2021年3月1日月曜日

Rachmaninoffという表記

 ラフマニノフは英語圏では普通、Rachmaninoffと表記される。ところが、これが折衷式の表記であることを最近知った。

 まず、元のロシア語では彼の名はРахма́ниновと綴られる。これをラテン文字に置き換えるとRachmaninovになる。ここで注目すべきは最後のvだ。これはロシア語のвに対応するもので、字面の転写の仕方としては間違っていないのだが、実際の発音という面では具合が悪い。というのも、вは語末に置かれると無声音化し、発音が/f/に変わるからだ。そこで、現行の英語表記のように語末をfとしたのだろう(なぜ、そのf2つ重ねられるのかは浅学の私にはわからない)。

 ところが、Rachmaninoffが発音法を活かした表記法かというと、必ずしもそうではない。というのも、chを英語では/x/(これは発音記号であって、ラテン文字のxではない)とは発音することはないだろうからだ(この/x/の音はドイツ語のBuchという語のchの発音である。なお、ドイツ語ではRachmaninowと綴ることになっており、こちらは英語とは逆にchの音は問題ないが、wに問題がある)。事実、英和辞典で発音記号を調べてみると、/rɑːkmάːnən`ɔːf/となっているではないか。まあ、英語の発音の原則からすれば当然こうなる。

 とはいえ、実際に英語でRachmaninoffch/k/と発音されているかというとそうでもなさそうで、試しにYou Tubeである動画を見てみたところ、それは/x/に近い音に聞こえたのである。となると、これは外国人の名前なので一種の外来語ということで、綴りと発音の不一致が認められているのだろう(ドイツ語の場合、Dudenの発音辞典では/rɑxˈmaːninɔf/となっており、wが  /f/と発音されることになっている)。同じことは、たとえばプロコフィエフの場合でも生じている。Прокофьевは英語ではProkofievと綴られる(これは先のRachmaninov同様、文字の忠実な転写)が、最後のvは英和辞典でも発音記号は原語の正しい発音通り/f/とされている。

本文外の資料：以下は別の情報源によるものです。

theorem openOps_ok {s0 : State} {x : Cmd} {tile : Nat} {src dst : List Run} {need : Need} {s : State} (hok : Ok s0 s) :
    Ok s0 (openOps x tile src dst need s) := by
  unfold openOps
  repeat' first
    | with_reducible assumption
    | (extract_lets +onlyGivenNames x
       first
       | (refine okStep (s0 := s0) (x := x) (fun hx => ?_) ?_; clear_value x; rotate_left; subst x)
       | subst x)
    | with_reducible refine Ok.ite ?_ ?_
    | with_reducible apply takeBackOps_ok
    | with_reducible apply clearCycleExact_ok
    | with_reducible apply takeSerial_ok
    | with_reducible apply foldState_ok
    | with_reducible apply sendCheck_ok
    | intro _ _ _
    | intro _ _
    | split
    | (simp only [ok_lit]; with_reducible refine OkLit.of ?_ ?_ ?_ ?_ ?_ ?_ ?_ ?_ ?_)
    | exact fun h => h
    | exact fun _ => rfl
    | exact Nat.le_refl _
    | dsimp only
    | dsimp only [id]

theorem sendData_ok {s0 : State} {o : SendOp} {tag : U16} {b : Bytes} {s : State} (hok : Ok s0 s) :
    Ok s0 (sendData o tag b s) := by
  unfold sendData
  repeat' first
    | with_reducible assumption
    | (extract_lets +onlyGivenNames x
       first
       | (refine okStep (s0 := s0) (x := x) (fun hx => ?_) ?_; clear_value x; rotate_left; subst x)
       | subst x)
    | with_reducible apply foldState_ok
    | with_reducible apply sendFrame_ok
    | intro _ _ _
    | intro _ _
    | dsimp only
    | dsimp only [id]

theorem sendOps_ok {s0 : State} {x : Cmd} {tile : Bytes} {s : State} (hok : Ok s0 s) :
    Ok s0 (sendOps x tile s) := by
  unfold sendOps
  repeat' first
    | with_reducible assumption
    | (extract_lets +onlyGivenNames x
       first
       | (refine okStep (s0 := s0) (x := x) (fun hx => ?_) ?_; clear_value x; rotate_left; subst x)
       | subst x)
    | with_reducible refine Ok.ite ?_ ?_
    | with_reducible apply foldState_ok
    | with_reducible apply sendData_ok
    | intro _ _ _
    | intro _ _
    | split
    | (simp only [ok_lit]; with_reducible refine OkLit.of ?_ ?_ ?_ ?_ ?_ ?_ ?_ ?_ ?_)
    | exact fun h => h
    | exact fun _ => rfl
    | exact Nat.le_refl _
    | dsimp only
    | dsimp only [id]
    | (intro hl; simp [hl]; done)

theorem dropOps_ok {s0 : State} {c : CtxId} {q : Nat} {s : State} (hok : Ok s0 s) :
    Ok s0 (dropOps c q s) := by
  unfold dropOps
  repeat' first
    | with_reducible assumption
    | (extract_lets +onlyGivenNames x
       first
       | (refine okStep (s0 := s0) (x := x) (fun hx => ?_) ?_; clear_value x; rotate_left; subst x)
       | subst x)
    | intro _ _ _
    | intro _ _
    | (simp only [ok_lit]; with_reducible refine OkLit.of ?_ ?_ ?_ ?_ ?_ ?_ ?_ ?_ ?_)
    | exact fun h => h
    | exact fun _ => rfl
    | exact Nat.le_refl _
    | dsimp only
    | dsimp only [id]


/-! ### Machine/Transfer.lean -/

theorem tileFault_ok {s0 : State} {c : CtxId} {q : Nat} {code : TCode} {side : Nat} {need : Need} {va : Nat} {deny : Option (Nat × PackageId)} {s : State} (hok : Ok s0 s) :
    Ok s0 (tileFault c q code side need va deny s) := by
  unfold tileFault
  repeat' first
    | with_reducible assumption
    | (extract_lets +onlyGivenNames x
       first
       | (refine okStep (s0 := s0) (x := x) (fun hx => ?_) ?_; clear_value x; rotate_left; subst x)
       | (refine okStep (s0 := s0) (x := x.1) (fun hx => ?_) ?_; clear_value x; rotate_left; subst x)
       | subst x)
    | with_reducible refine Ok.ite ?_ ?_
    | with_reducible apply endCmd_ok
    | with_reducible apply countFn_ok
    | with_reducible apply cancelOps_ok
    | with_reducible apply modFaultq_ok
    | with_reducible apply modFn_ok
    | with_reducible apply faultCmd_ok
    | with_reducible apply count_ok
    | with_reducible apply modCmd_ok
    | (intro x hx; (repeat' split) <;> exact ⟨hx.base, hx.low, hx.high⟩)
    | (intro x hx; (repeat' split) <;> refine ⟨?_, ?_, ?_, ?_⟩ <;> first | exact hx.cfg | exact hx.admin | exact hx.faultq | exact hx.int | exact CfgOk.init _ | exact AdminOk.init | exact FaultqOk.init | exact IntOk.init | exact ⟨hx.int.delay, hx.int.masks⟩)
    | with_reducible refine Ok.ofPair ?_ (by with_reducible assumption)
    | intro _ _ _
    | intro _ _
    | split
    | (simp only [ok_lit]; with_reducible refine OkLit.of ?_ ?_ ?_ ?_ ?_ ?_ ?_ ?_ ?_)
    | exact fun h => h
    | exact fun _ => rfl
    | exact Nat.le_refl _
    | dsimp only
    | dsimp only [id]
    | (intro hl; simp [hl]; done)

theorem tileError_ok {s0 : State} {x : Cmd} {y : Xfer} {st : CStatus} {va : Nat} {s : State} (hok : Ok s0 s) :
    Ok s0 (tileError x y st va s) := by
  unfold tileError
  repeat' first
    | with_reducible assumption
    | with_reducible apply faultCmd_ok
    | intro _ _ _
    | intro _ _
    | dsimp only
    | dsimp only [id]

theorem tileSnoops_ok {s0 : State} {x : Cmd} {y : Xfer} {g : Fun} {t : Tile} {s : State} (hok : Ok s0 s) :
    Ok s0 (tileSnoops x y g t s) := by
  unfold tileSnoops
  repeat' first
    | with_reducible assumption
    | (extract_lets +onlyGivenNames x
       first
       | (refine okStep (s0 := s0) (x := x) (fun hx => ?_) ?_; clear_value x; rotate_left; subst x)
       | (refine okStep (s0 := s0) (x := x.1) (fun hx => ?_) ?_; clear_value x; rotate_left; subst x)
       | subst x)
    | with_reducible apply foldState_ok
    | with_reducible apply gateSnoops_ok
    | intro _ _ _
    | intro _ _
    | dsimp only
    | dsimp only [id]
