-- ==== Sys2Proof/Laws/KeepsLinks.lean ====
section
/-!
SUPPORT. What every command keeps (`Ok`), update by update: the pair link, windows, coherence, the pool, clocks, modes and ports.
Each lemma follows its definition: one let at a time, one branch at a time, and the lemma of each operation that it calls.
-/
set_option linter.unusedSimpArgs false

namespace Sys2Proof.Machine

/-! ### Machine/PairLink.lean -/

theorem modSession_ok {s0 : State} {p : PackageId} {f : PairSession → PairSession} {s : State} (hok : Ok s0 s) :
    Ok s0 (modSession p f s) := by
  unfold modSession
  repeat' first
    | with_reducible assumption
    | (extract_lets +onlyGivenNames x
       first
       | (refine okStep (s0 := s0) (x := x) (fun hx => ?_) ?_; clear_value x; rotate_left; subst x)
       | subst x)
    | with_reducible apply modPeer_ok
    | intro _ _ _
    | intro _ _
    | (simp only [ok_lit]; with_reducible refine OkLit.of ?_ ?_ ?_ ?_ ?_ ?_ ?_ ?_ ?_)
    | exact fun h => h
    | exact fun _ => rfl
    | exact Nat.le_refl _
    | dsimp only
    | dsimp only [id]
    | (intro hl; simp [hl]; done)

theorem takeAck_ok {s0 : State} {p : PackageId} {ack : U32} {s : State} (hok : Ok s0 s) :
    Ok s0 (takeAck p ack s) := by
  unfold takeAck
  repeat' first
    | with_reducible assumption
    | (extract_lets +onlyGivenNames x
       first
       | (refine okStep (s0 := s0) (x := x) (fun hx => ?_) ?_; clear_value x; rotate_left; subst x)
       | subst x)
    | with_reducible refine Ok.ite ?_ ?_
    | with_reducible apply modPeer_ok
    | with_reducible apply flushFrames_ok
    | with_reducible refine Ok.ofPair ?_ (by with_reducible assumption)
    | intro _ _ _
    | intro _ _
    | split
    | (simp only [ok_lit]; with_reducible refine OkLit.of ?_ ?_ ?_ ?_ ?_ ?_ ?_ ?_ ?_)
    | exact fun h => h
    | exact fun _ => rfl
    | exact Nat.le_refl _
    | dsimp only
    | dsimp only [id]

theorem opFails_ok {s0 : State} {code : DCode} {o : SendOp} {s : State} (hok : Ok s0 s) :
    Ok s0 (opFails code o s) := by
  unfold opFails
  repeat' first
    | with_reducible assumption
    | (extract_lets +onlyGivenNames x
       first
       | (refine okStep (s0 := s0) (x := x) (fun hx => ?_) ?_; clear_value x; rotate_left; subst x)
       | subst x)
    | with_reducible refine Ok.ite ?_ ?_
    | with_reducible apply countFn_ok
    | with_reducible apply tileFault_ok
    | with_reducible apply operandFault_ok
    | with_reducible refine Ok.ofPair ?_ (by with_reducible assumption)
    | intro _ _ _
    | intro _ _
    | split
    | (simp only [ok_lit]; with_reducible refine OkLit.of ?_ ?_ ?_ ?_ ?_ ?_ ?_ ?_ ?_)
    | exact fun h => h
    | exact fun _ => rfl
    | exact Nat.le_refl _
    | dsimp only
    | dsimp only [id]

theorem endOps_ok {s0 : State} {p : PackageId} {code : DCode} {s : State} (hok : Ok s0 s) :
    Ok s0 (endOps p code s) := by
  unfold endOps
  repeat' first
    | with_reducible assumption
    | (extract_lets +onlyGivenNames x
       first
       | (refine okStep (s0 := s0) (x := x) (fun hx => ?_) ?_; clear_value x; rotate_left; subst x)
       | subst x)
    | with_reducible apply foldState_ok
    | with_reducible apply opFails_ok
    | intro _ _ _
    | intro _ _
    | (simp only [ok_lit]; with_reducible refine OkLit.of ?_ ?_ ?_ ?_ ?_ ?_ ?_ ?_ ?_)
    | exact fun h => h
    | exact fun _ => rfl
    | exact Nat.le_refl _
    | dsimp only
    | dsimp only [id]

 それにしても、外国人の人名表記というのは難しいものである。同じ音を共有する言語間ですらこうなのだから、そうではない日本語での表記は必然的に折衷的、いや、それどころか「間に合わせ」で済ませるしかない。が、それでももう少しきちんと整備した方がよいと思う。少なくとも「音」を大切にする音楽の分野では。それこそ、この国の音楽学研究者が言語学者とともにプロジェクト・ティームを組んで取り組む価値のある問題であろう(人名のみならず、作品名の表記と訳語について規範となるものを定め、辞典をつくればよいと思う)。